Saved entries
────────────────

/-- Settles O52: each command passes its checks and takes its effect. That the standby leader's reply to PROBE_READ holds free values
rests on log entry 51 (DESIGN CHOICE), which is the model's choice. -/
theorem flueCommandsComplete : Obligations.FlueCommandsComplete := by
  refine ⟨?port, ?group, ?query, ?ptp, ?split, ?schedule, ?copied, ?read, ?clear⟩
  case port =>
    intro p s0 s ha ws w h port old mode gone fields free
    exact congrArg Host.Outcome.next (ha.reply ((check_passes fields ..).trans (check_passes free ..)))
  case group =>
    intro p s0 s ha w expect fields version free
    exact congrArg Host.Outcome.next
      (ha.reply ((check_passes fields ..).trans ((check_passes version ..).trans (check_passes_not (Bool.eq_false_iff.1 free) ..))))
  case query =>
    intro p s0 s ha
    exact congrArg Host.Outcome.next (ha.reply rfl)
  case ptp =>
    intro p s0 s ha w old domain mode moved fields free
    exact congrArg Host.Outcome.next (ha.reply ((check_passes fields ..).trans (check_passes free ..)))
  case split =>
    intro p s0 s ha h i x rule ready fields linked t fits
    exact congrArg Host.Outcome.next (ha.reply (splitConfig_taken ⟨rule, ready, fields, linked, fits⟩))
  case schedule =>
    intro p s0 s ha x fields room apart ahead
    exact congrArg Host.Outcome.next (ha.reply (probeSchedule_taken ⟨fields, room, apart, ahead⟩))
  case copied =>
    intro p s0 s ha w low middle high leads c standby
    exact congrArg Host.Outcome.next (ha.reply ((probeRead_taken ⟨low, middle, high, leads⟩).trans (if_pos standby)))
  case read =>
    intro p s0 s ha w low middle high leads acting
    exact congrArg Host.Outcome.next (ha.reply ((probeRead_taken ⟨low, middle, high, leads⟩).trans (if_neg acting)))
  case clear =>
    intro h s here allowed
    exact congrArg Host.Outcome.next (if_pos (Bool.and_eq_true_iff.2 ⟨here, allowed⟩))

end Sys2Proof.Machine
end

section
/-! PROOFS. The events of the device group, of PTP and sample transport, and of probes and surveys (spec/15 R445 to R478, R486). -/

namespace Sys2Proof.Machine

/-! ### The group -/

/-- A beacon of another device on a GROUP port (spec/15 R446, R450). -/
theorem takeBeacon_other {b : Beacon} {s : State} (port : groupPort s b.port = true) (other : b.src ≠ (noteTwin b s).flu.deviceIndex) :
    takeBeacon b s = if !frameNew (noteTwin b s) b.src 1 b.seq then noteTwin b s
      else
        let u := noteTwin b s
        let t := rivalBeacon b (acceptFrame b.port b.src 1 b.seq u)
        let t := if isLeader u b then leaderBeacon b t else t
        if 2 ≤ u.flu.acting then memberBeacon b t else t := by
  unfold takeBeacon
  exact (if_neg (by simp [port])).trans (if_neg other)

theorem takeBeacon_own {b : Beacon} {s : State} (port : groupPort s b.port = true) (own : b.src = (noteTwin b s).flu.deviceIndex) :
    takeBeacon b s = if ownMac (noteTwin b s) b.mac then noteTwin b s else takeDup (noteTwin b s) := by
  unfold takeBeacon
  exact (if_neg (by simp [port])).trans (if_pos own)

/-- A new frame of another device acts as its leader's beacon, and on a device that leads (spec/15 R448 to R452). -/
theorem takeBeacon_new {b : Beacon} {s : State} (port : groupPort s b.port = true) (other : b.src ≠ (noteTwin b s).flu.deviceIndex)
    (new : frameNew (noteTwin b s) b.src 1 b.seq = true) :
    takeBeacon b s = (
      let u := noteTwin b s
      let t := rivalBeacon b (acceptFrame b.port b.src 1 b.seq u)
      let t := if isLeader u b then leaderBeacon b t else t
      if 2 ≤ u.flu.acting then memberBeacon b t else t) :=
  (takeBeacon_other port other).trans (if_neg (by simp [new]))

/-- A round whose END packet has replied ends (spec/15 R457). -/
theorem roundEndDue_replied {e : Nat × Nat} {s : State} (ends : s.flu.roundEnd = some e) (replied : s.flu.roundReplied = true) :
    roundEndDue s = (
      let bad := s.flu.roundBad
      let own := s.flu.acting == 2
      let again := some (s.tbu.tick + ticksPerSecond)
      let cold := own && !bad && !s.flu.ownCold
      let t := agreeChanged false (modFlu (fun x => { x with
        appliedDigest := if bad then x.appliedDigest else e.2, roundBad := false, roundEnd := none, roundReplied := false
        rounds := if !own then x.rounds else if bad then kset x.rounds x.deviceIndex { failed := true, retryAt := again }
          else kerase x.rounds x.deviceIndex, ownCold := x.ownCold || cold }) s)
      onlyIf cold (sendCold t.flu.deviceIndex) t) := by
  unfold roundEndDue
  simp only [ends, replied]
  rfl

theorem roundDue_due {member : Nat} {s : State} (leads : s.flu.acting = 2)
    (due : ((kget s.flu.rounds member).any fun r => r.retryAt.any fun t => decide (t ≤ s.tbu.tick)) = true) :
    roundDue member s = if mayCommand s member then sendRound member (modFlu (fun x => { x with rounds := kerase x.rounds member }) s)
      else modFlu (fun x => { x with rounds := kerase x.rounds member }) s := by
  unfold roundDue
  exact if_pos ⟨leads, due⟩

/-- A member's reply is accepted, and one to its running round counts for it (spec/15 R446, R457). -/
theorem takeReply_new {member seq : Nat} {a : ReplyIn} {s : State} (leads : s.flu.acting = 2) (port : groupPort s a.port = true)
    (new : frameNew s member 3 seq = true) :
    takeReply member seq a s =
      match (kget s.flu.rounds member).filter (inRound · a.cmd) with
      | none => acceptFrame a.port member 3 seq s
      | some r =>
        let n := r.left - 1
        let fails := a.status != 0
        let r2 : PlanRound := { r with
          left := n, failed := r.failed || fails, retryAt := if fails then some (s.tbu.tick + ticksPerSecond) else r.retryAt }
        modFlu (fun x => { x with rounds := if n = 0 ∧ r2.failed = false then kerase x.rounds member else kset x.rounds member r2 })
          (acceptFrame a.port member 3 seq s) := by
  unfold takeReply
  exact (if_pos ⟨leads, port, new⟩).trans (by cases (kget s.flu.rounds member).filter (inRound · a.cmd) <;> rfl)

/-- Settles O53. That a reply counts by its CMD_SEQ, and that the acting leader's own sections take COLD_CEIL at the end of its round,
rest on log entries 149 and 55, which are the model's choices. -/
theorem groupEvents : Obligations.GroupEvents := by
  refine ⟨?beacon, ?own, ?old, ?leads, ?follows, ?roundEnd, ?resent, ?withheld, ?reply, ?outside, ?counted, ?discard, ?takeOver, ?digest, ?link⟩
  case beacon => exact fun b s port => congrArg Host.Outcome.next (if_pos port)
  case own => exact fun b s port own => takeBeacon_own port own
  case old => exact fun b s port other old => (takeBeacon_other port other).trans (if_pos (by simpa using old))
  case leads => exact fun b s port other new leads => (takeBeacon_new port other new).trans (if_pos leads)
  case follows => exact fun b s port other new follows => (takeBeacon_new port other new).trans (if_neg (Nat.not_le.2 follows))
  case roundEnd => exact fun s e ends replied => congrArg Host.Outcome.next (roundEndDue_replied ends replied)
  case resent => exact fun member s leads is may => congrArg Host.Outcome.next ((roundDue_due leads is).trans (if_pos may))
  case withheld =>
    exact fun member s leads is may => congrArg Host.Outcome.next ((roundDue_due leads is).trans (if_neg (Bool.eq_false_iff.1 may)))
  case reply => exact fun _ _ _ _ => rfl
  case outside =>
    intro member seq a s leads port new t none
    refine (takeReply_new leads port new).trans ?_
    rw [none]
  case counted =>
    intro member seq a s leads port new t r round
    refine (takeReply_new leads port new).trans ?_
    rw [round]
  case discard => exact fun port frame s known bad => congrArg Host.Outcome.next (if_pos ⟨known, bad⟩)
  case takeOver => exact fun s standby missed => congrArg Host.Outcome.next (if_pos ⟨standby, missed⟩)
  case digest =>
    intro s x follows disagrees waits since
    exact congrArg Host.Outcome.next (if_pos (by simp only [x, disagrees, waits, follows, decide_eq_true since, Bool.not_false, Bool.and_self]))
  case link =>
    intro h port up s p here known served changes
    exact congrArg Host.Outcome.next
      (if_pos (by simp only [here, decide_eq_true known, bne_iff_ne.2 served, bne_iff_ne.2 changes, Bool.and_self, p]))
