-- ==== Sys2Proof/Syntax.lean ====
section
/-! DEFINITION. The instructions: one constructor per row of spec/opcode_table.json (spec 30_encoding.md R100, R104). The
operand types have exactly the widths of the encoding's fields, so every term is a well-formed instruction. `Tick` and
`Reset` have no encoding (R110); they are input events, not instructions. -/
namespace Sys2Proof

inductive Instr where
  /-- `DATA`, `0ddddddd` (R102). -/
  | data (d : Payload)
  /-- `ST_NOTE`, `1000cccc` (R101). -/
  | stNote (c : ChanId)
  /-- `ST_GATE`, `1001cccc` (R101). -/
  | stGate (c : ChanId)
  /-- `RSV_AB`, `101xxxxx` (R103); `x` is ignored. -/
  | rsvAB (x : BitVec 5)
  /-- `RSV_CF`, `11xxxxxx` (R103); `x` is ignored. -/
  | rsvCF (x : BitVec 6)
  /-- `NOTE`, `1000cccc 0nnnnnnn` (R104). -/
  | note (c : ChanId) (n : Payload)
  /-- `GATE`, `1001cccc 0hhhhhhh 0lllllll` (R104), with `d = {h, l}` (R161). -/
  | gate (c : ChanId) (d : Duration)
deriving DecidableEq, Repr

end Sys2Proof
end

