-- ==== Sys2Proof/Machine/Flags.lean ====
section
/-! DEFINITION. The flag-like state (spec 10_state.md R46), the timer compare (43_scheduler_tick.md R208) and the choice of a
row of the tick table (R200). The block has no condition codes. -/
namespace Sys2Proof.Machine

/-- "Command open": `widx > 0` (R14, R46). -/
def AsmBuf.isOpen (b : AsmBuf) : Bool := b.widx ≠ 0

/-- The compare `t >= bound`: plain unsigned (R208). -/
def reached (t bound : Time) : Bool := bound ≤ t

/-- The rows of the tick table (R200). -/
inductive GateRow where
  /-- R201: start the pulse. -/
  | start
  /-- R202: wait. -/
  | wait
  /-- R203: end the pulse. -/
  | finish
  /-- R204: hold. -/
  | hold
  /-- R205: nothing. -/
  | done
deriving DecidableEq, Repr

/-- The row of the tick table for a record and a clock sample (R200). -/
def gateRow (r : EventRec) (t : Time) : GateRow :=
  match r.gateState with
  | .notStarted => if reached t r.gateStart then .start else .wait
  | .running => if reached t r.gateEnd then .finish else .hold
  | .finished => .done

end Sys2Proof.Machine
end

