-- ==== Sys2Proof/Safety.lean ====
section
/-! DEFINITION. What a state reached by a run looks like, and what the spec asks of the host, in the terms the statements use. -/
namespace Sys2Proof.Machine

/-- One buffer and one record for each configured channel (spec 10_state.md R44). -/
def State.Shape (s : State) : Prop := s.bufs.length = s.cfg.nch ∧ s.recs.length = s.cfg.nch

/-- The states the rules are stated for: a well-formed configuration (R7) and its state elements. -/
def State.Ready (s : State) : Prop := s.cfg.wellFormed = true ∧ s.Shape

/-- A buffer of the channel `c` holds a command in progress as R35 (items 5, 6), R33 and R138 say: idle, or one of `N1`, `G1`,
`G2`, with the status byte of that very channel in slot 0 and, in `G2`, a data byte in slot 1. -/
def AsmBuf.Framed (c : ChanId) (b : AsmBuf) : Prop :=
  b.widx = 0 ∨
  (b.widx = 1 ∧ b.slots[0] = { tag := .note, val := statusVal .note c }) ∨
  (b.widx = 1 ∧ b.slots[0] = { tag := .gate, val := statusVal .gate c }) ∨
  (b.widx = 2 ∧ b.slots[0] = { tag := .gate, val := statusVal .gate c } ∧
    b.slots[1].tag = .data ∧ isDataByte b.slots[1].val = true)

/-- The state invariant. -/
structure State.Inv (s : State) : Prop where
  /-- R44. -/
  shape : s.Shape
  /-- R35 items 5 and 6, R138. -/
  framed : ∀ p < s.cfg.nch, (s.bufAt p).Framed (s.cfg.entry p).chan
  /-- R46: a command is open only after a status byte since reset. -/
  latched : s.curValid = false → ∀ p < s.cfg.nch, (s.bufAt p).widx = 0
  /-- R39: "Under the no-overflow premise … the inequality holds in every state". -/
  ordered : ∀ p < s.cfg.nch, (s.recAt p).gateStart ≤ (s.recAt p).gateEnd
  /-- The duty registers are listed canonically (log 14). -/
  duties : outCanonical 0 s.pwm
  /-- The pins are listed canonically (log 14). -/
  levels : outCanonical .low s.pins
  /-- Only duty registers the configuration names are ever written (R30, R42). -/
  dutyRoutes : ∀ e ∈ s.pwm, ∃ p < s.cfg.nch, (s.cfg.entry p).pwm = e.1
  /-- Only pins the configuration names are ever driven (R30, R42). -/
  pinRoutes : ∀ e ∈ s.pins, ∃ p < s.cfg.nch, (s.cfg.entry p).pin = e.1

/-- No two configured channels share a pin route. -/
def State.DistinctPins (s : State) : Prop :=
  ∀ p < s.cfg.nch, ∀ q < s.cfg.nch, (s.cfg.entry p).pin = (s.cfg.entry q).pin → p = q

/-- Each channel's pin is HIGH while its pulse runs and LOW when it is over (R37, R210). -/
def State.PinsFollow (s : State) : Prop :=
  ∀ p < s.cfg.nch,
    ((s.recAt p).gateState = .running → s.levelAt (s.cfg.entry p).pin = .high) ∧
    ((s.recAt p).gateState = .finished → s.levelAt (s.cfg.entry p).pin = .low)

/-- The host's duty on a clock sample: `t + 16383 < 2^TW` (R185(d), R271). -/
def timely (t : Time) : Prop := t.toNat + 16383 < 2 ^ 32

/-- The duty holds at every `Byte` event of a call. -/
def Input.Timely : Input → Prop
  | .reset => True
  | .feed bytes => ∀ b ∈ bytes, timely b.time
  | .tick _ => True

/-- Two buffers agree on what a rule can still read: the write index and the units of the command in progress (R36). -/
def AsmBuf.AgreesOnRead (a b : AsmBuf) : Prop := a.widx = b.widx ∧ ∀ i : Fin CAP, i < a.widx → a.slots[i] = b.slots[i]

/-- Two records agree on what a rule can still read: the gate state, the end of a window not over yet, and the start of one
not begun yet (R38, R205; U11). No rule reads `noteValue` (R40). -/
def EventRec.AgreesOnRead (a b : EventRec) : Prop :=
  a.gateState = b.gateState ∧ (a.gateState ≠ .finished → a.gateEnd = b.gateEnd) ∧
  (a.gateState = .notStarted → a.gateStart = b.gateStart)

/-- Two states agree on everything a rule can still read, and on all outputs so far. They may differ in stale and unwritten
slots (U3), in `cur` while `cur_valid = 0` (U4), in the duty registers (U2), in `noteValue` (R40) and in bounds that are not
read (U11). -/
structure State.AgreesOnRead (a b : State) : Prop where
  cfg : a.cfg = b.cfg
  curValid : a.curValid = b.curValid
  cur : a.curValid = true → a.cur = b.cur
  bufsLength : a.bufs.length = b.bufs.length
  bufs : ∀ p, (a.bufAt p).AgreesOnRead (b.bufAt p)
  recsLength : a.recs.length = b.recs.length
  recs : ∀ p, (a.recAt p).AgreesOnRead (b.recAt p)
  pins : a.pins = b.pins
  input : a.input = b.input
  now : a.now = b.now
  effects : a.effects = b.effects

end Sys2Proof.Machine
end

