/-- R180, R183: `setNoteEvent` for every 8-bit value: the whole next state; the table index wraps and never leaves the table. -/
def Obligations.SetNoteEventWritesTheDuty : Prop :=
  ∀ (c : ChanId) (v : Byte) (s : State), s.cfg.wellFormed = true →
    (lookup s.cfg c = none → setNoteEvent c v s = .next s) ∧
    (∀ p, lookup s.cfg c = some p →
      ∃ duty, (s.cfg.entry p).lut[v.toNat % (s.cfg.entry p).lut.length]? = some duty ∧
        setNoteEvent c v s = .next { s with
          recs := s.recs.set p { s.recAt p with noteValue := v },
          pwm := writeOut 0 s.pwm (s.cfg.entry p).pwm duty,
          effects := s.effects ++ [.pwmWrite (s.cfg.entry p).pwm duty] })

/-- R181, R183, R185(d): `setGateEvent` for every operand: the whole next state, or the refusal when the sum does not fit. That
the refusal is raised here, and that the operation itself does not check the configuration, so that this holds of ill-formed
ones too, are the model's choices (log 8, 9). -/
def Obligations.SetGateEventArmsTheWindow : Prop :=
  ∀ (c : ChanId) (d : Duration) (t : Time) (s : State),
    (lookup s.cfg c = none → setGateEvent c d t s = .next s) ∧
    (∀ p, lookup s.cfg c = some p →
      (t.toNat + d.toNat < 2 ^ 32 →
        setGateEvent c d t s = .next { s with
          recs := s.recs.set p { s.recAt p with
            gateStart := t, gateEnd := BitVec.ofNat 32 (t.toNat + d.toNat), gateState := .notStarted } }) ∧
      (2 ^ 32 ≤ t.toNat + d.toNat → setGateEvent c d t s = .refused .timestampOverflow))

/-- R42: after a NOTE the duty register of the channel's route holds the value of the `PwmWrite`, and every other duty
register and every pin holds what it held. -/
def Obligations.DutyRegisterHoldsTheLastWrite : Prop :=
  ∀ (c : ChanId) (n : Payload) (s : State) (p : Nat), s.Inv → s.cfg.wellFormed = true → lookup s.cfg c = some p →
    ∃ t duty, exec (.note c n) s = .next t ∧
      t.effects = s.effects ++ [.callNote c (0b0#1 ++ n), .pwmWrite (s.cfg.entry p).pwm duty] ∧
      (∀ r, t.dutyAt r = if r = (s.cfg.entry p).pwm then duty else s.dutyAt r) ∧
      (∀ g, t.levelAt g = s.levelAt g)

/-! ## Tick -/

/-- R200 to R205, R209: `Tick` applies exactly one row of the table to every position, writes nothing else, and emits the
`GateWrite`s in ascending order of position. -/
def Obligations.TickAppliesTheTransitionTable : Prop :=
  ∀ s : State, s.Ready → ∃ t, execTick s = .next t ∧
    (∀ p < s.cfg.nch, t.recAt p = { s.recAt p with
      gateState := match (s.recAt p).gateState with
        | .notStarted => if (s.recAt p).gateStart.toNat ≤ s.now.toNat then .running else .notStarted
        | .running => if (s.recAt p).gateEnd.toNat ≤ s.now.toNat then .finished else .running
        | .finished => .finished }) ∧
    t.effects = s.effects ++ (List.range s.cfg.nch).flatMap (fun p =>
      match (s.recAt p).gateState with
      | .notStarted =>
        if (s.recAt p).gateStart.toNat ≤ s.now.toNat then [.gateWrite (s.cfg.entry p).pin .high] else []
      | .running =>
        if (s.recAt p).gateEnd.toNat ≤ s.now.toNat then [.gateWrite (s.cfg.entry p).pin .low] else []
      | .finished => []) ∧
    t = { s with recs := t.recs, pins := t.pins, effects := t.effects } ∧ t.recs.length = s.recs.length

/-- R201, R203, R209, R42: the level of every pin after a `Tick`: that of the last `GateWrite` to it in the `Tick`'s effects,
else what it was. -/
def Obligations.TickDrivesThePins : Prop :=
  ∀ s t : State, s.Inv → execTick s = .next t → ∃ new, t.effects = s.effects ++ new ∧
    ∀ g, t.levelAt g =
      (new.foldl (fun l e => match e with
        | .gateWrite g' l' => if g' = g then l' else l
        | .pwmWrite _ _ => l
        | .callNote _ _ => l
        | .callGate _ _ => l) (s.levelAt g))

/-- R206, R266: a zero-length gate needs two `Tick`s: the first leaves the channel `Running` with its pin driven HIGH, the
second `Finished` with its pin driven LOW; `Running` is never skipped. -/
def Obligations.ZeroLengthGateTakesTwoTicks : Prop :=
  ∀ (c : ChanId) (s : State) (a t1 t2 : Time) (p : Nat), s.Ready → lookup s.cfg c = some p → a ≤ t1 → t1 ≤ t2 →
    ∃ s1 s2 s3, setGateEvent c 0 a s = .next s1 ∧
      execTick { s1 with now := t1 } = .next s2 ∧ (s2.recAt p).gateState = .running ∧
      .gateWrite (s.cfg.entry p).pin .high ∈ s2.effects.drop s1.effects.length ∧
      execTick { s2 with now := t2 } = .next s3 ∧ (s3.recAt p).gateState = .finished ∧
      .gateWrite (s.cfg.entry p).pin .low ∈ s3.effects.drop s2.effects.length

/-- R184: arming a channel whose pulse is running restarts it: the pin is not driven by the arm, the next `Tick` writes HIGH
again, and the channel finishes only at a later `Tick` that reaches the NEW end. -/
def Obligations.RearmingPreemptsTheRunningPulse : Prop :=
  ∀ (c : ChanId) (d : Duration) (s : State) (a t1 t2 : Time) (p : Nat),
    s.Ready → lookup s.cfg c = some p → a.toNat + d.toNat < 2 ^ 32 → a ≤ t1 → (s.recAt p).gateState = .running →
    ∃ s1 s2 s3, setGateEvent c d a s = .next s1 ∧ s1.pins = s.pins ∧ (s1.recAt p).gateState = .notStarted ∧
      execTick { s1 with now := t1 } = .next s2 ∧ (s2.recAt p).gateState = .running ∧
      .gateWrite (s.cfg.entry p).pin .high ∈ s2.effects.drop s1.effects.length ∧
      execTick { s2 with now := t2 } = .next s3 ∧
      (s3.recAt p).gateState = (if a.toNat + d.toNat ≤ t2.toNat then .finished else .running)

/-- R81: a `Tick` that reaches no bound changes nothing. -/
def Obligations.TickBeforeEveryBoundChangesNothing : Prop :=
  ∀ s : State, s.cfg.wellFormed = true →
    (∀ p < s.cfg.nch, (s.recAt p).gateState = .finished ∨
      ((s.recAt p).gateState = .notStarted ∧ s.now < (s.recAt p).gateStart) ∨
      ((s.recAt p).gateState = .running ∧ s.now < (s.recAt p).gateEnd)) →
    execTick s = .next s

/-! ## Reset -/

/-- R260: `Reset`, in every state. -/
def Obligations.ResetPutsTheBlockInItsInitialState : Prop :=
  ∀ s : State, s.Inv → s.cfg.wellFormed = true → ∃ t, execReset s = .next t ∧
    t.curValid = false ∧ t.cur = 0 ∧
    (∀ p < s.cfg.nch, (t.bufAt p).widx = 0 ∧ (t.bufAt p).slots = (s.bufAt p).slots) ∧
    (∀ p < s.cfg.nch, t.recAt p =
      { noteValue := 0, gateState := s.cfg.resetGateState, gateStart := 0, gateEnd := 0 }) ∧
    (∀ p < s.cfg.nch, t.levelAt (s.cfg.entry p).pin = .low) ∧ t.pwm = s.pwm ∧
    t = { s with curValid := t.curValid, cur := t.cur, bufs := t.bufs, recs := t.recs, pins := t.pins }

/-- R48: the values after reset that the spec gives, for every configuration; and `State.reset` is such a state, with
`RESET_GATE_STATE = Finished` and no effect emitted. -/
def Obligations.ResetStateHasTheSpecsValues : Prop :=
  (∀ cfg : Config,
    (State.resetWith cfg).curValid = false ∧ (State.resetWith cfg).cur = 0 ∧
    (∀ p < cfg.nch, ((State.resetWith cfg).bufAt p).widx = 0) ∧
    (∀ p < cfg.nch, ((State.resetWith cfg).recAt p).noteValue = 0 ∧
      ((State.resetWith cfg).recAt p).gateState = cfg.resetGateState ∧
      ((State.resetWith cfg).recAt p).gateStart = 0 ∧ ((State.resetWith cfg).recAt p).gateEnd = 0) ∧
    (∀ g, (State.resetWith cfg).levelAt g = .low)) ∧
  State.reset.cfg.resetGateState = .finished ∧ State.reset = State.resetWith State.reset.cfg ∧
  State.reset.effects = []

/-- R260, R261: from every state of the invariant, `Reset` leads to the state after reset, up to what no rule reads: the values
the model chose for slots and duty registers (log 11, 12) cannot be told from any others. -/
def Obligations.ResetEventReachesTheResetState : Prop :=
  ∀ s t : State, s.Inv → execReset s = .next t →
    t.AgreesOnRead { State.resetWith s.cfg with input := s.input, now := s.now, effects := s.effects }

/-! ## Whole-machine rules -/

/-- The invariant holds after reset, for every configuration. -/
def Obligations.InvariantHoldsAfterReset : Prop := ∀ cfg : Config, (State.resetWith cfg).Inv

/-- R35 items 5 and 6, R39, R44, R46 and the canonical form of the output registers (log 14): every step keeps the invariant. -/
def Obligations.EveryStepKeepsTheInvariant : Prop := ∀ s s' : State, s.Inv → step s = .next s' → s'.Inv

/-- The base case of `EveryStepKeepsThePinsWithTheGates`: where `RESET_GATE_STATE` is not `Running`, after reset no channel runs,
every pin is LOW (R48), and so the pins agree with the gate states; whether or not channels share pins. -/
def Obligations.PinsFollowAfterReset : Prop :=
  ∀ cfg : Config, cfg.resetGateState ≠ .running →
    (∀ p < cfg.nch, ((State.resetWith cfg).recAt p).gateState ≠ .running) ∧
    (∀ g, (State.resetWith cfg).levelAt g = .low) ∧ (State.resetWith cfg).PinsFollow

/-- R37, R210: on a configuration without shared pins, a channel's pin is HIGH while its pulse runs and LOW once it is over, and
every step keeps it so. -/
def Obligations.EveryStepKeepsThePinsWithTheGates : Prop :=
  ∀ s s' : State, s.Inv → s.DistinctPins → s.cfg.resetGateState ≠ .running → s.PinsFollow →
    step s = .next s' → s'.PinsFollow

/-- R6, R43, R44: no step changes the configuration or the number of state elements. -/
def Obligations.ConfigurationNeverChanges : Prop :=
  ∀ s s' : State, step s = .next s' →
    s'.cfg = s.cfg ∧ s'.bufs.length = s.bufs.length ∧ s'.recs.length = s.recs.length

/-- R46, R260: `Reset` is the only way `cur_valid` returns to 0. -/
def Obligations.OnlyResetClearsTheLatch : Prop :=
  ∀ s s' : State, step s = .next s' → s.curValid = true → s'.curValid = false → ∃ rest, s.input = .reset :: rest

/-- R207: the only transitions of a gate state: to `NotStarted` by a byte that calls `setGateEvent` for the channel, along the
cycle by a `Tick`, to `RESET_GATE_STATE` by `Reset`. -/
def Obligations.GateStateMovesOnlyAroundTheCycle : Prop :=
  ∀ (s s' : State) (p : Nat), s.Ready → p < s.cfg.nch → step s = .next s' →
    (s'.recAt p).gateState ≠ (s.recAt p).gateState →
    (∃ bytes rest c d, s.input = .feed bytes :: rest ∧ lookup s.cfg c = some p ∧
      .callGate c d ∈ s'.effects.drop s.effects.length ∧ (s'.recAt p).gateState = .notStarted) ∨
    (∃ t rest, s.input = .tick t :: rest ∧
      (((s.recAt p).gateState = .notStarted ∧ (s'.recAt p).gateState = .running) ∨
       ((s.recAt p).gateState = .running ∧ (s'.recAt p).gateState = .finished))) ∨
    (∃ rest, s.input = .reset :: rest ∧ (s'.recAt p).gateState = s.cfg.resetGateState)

────────────────

Task to complete >> Starting at the line that has "(State.resetWith cfg).curValid = false" and ending at the line that has "def Obligations.InvariantHoldsAfterReset : Prop", please write out the lines above exactly, leaving out all others.

Response to the exercise >>
    (State.resetWith cfg).curValid = false ∧ (State.resetWith cfg).cur = 0 ∧
    (∀ p < cfg.nch, ((State.resetWith cfg).bufAt p).widx = 0) ∧
    (∀ p < cfg.nch, ((State.resetWith cfg).recAt p).noteValue = 0 ∧
      ((State.resetWith cfg).recAt p).gateState = cfg.resetGateState ∧
      ((State.resetWith cfg).recAt p).gateStart = 0 ∧ ((State.resetWith cfg).recAt p).gateEnd = 0) ∧
    (∀ g, (State.resetWith cfg).levelAt g = .low)) ∧
  State.reset.cfg.resetGateState = .finished ∧ State.reset = State.resetWith State.reset.cfg ∧
  State.reset.effects = []

/-- R260, R261: from every state of the invariant, `Reset` leads to the state after reset, up to what no rule reads: the values
the model chose for slots and duty registers (log 11, 12) cannot be told from any others. -/
def Obligations.ResetEventReachesTheResetState : Prop :=
  ∀ s t : State, s.Inv → execReset s = .next t →
    t.AgreesOnRead { State.resetWith s.cfg with input := s.input, now := s.now, effects := s.effects }

/-! ## Whole-machine rules -/

/-- The invariant holds after reset, for every configuration. -/
def Obligations.InvariantHoldsAfterReset : Prop := ∀ cfg : Config, (State.resetWith cfg).Inv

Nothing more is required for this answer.